Ces grains qu’on dissipe de la sorte, sont durant trois saisons de l’année le fruit des rudes travaux des laboureurs. Voyez leurs pieds et leurs mains pleines de calus, et jugez de leur fatigue. Qui est celui-là, disaient nos pères, qui pense que tous les grains de riz qu’on lui sert dans un plat, ont été arrosés des sueurs de l’infatigable laboureur ?

Les cinq parties nobles de l’homme sont au-dedans du corps : on connaît qu’elles sont attaquées par la couleur du visage, et en tâtant le pouls. De même en entrant dans la salle d’une maison, vous jugerez aisément par les dehors, de ce qui se passe dans l’intérieur. Si le bon vieillard accourt lui-même pour vous recevoir, c’est signe que ses enfants n’ont ni naturel ni éducation. Voulez-vous juger si la maîtresse du logis est laborieuse et économe ? Voyez de quelle manière les enfants sont entretenus.
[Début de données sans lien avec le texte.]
-- ==== Sys2Proof/Laws/State.lean ====
section
/-! SUPPORT. What the named updates of the part leave alone, one lemma for each field, and how they act on the field they change. -/

namespace Sys2Proof.Machine

/-! ### State.setLine -/

@[simp] theorem State.setLine_part (s : State) (n : LineId) (l : Line) :
    (s.setLine n l).part = s.part := rfl
@[simp] theorem State.setLine_faultReason (s : State) (n : LineId) (l : Line) :
    (s.setLine n l).faultReason = s.faultReason := rfl
@[simp] theorem State.setLine_setupError (s : State) (n : LineId) (l : Line) :
    (s.setLine n l).setupError = s.setupError := rfl
@[simp] theorem State.setLine_resetCause (s : State) (n : LineId) (l : Line) :
    (s.setLine n l).resetCause = s.resetCause := rfl
@[simp] theorem State.setLine_resetLow (s : State) (n : LineId) (l : Line) :
    (s.setLine n l).resetLow = s.resetLow := rfl
@[simp] theorem State.setLine_softPending (s : State) (n : LineId) (l : Line) :
    (s.setLine n l).softPending = s.softPending := rfl
@[simp] theorem State.setLine_setupAddr (s : State) (n : LineId) (l : Line) :
    (s.setLine n l).setupAddr = s.setupAddr := rfl
@[simp] theorem State.setLine_enables (s : State) (n : LineId) (l : Line) :
    (s.setLine n l).enables = s.enables := rfl
@[simp] theorem State.setLine_causes (s : State) (n : LineId) (l : Line) :
    (s.setLine n l).causes = s.causes := rfl
@[simp] theorem State.setLine_setup (s : State) (n : LineId) (l : Line) :
    (s.setLine n l).setup = s.setup := rfl
@[simp] theorem State.setLine_timer (s : State) (n : LineId) (l : Line) :
    (s.setLine n l).timer = s.timer := rfl
@[simp] theorem State.setLine_power (s : State) (n : LineId) (l : Line) :
    (s.setLine n l).power = s.power := rfl
@[simp] theorem State.setLine_adminRing (s : State) (n : LineId) (l : Line) :
    (s.setLine n l).adminRing = s.adminRing := rfl
@[simp] theorem State.setLine_lineRings (s : State) (n : LineId) (l : Line) :
    (s.setLine n l).lineRings = s.lineRings := rfl
@[simp] theorem State.setLine_fetch (s : State) (n : LineId) (l : Line) :
    (s.setLine n l).fetch = s.fetch := rfl
@[simp] theorem State.setLine_admin (s : State) (n : LineId) (l : Line) :
    (s.setLine n l).admin = s.admin := rfl
@[simp] theorem State.setLine_cu (s : State) (n : LineId) (l : Line) :
    (s.setLine n l).cu = s.cu := rfl
@[simp] theorem State.setLine_port (s : State) (n : LineId) (l : Line) :
    (s.setLine n l).port = s.port := rfl
@[simp] theorem State.setLine_pending (s : State) (n : LineId) (l : Line) :
    (s.setLine n l).pending = s.pending := rfl

/-! ### State.setRing -/

@[simp] theorem State.setRing_part (s : State) (r : RingId) (x : Ring) :
    (s.setRing r x).part = s.part := by cases r <;> rfl
@[simp] theorem State.setRing_faultReason (s : State) (r : RingId) (x : Ring) :
    (s.setRing r x).faultReason = s.faultReason := by cases r <;> rfl
@[simp] theorem State.setRing_setupError (s : State) (r : RingId) (x : Ring) :
    (s.setRing r x).setupError = s.setupError := by cases r <;> rfl
@[simp] theorem State.setRing_resetCause (s : State) (r : RingId) (x : Ring) :
    (s.setRing r x).resetCause = s.resetCause := by cases r <;> rfl
@[simp] theorem State.setRing_resetLow (s : State) (r : RingId) (x : Ring) :
    (s.setRing r x).resetLow = s.resetLow := by cases r <;> rfl
@[simp] theorem State.setRing_softPending (s : State) (r : RingId) (x : Ring) :
    (s.setRing r x).softPending = s.softPending := by cases r <;> rfl
@[simp] theorem State.setRing_setupAddr (s : State) (r : RingId) (x : Ring) :
    (s.setRing r x).setupAddr = s.setupAddr := by cases r <;> rfl
@[simp] theorem State.setRing_enables (s : State) (r : RingId) (x : Ring) :
    (s.setRing r x).enables = s.enables := by cases r <;> rfl
@[simp] theorem State.setRing_causes (s : State) (r : RingId) (x : Ring) :
    (s.setRing r x).causes = s.causes := by cases r <;> rfl
@[simp] theorem State.setRing_setup (s : State) (r : RingId) (x : Ring) :
    (s.setRing r x).setup = s.setup := by cases r <;> rfl
@[simp] theorem State.setRing_timer (s : State) (r : RingId) (x : Ring) :
    (s.setRing r x).timer = s.timer := by cases r <;> rfl
@[simp] theorem State.setRing_power (s : State) (r : RingId) (x : Ring) :
    (s.setRing r x).power = s.power := by cases r <;> rfl
@[simp] theorem State.setRing_fetch (s : State) (r : RingId) (x : Ring) :
    (s.setRing r x).fetch = s.fetch := by cases r <;> rfl
@[simp] theorem State.setRing_admin (s : State) (r : RingId) (x : Ring) :
    (s.setRing r x).admin = s.admin := by cases r <;> rfl
@[simp] theorem State.setRing_cu (s : State) (r : RingId) (x : Ring) :
    (s.setRing r x).cu = s.cu := by cases r <;> rfl
@[simp] theorem State.setRing_port (s : State) (r : RingId) (x : Ring) :
    (s.setRing r x).port = s.port := by cases r <;> rfl
@[simp] theorem State.setRing_lines (s : State) (r : RingId) (x : Ring) :
    (s.setRing r x).lines = s.lines := by cases r <;> rfl
@[simp] theorem State.setRing_pending (s : State) (r : RingId) (x : Ring) :
    (s.setRing r x).pending = s.pending := by cases r <;> rfl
Dans le monde il y a différentes professions qu’on peut embrasser ; il y en a de bonnes, il y en a de dangereuses, et de mauvaises. Si vous choisissez les premières, votre cœur se maintiendra dans la vertu : si vous vous engagez dans les deux autres, il se pervertira. Ce premier choix est important pour toute la suite de la vie.

Un projet de plus que l’on forme, c’est une infinité de soins de plus, auxquels on se livre. Un homme qui a fait fortune, se propose de goûter les plaisirs qu’elle lui offre : il songe à bâtir, à avoir des jardins et des lieux de plaisance, à entendre des concerts, et à mener une vie voluptueuse. Qu’il serait bien plus heureux, s’il savait se borner !

Est-ce se conduire en homme raisonnable, que de vouloir passer une petite partie de la vie dans des joies excessives, et le reste de ses jours dans la tristesse et le chagrin ? Ce peu de beaux jours étant une fois écoulés, on ne voit plus ce visage épanoui comme autrefois : on ne voit qu’une mine renfrognée, des sourcils froncés, et un front ridé : on paraît tout à coup comme un arbre devenu sec et stérile.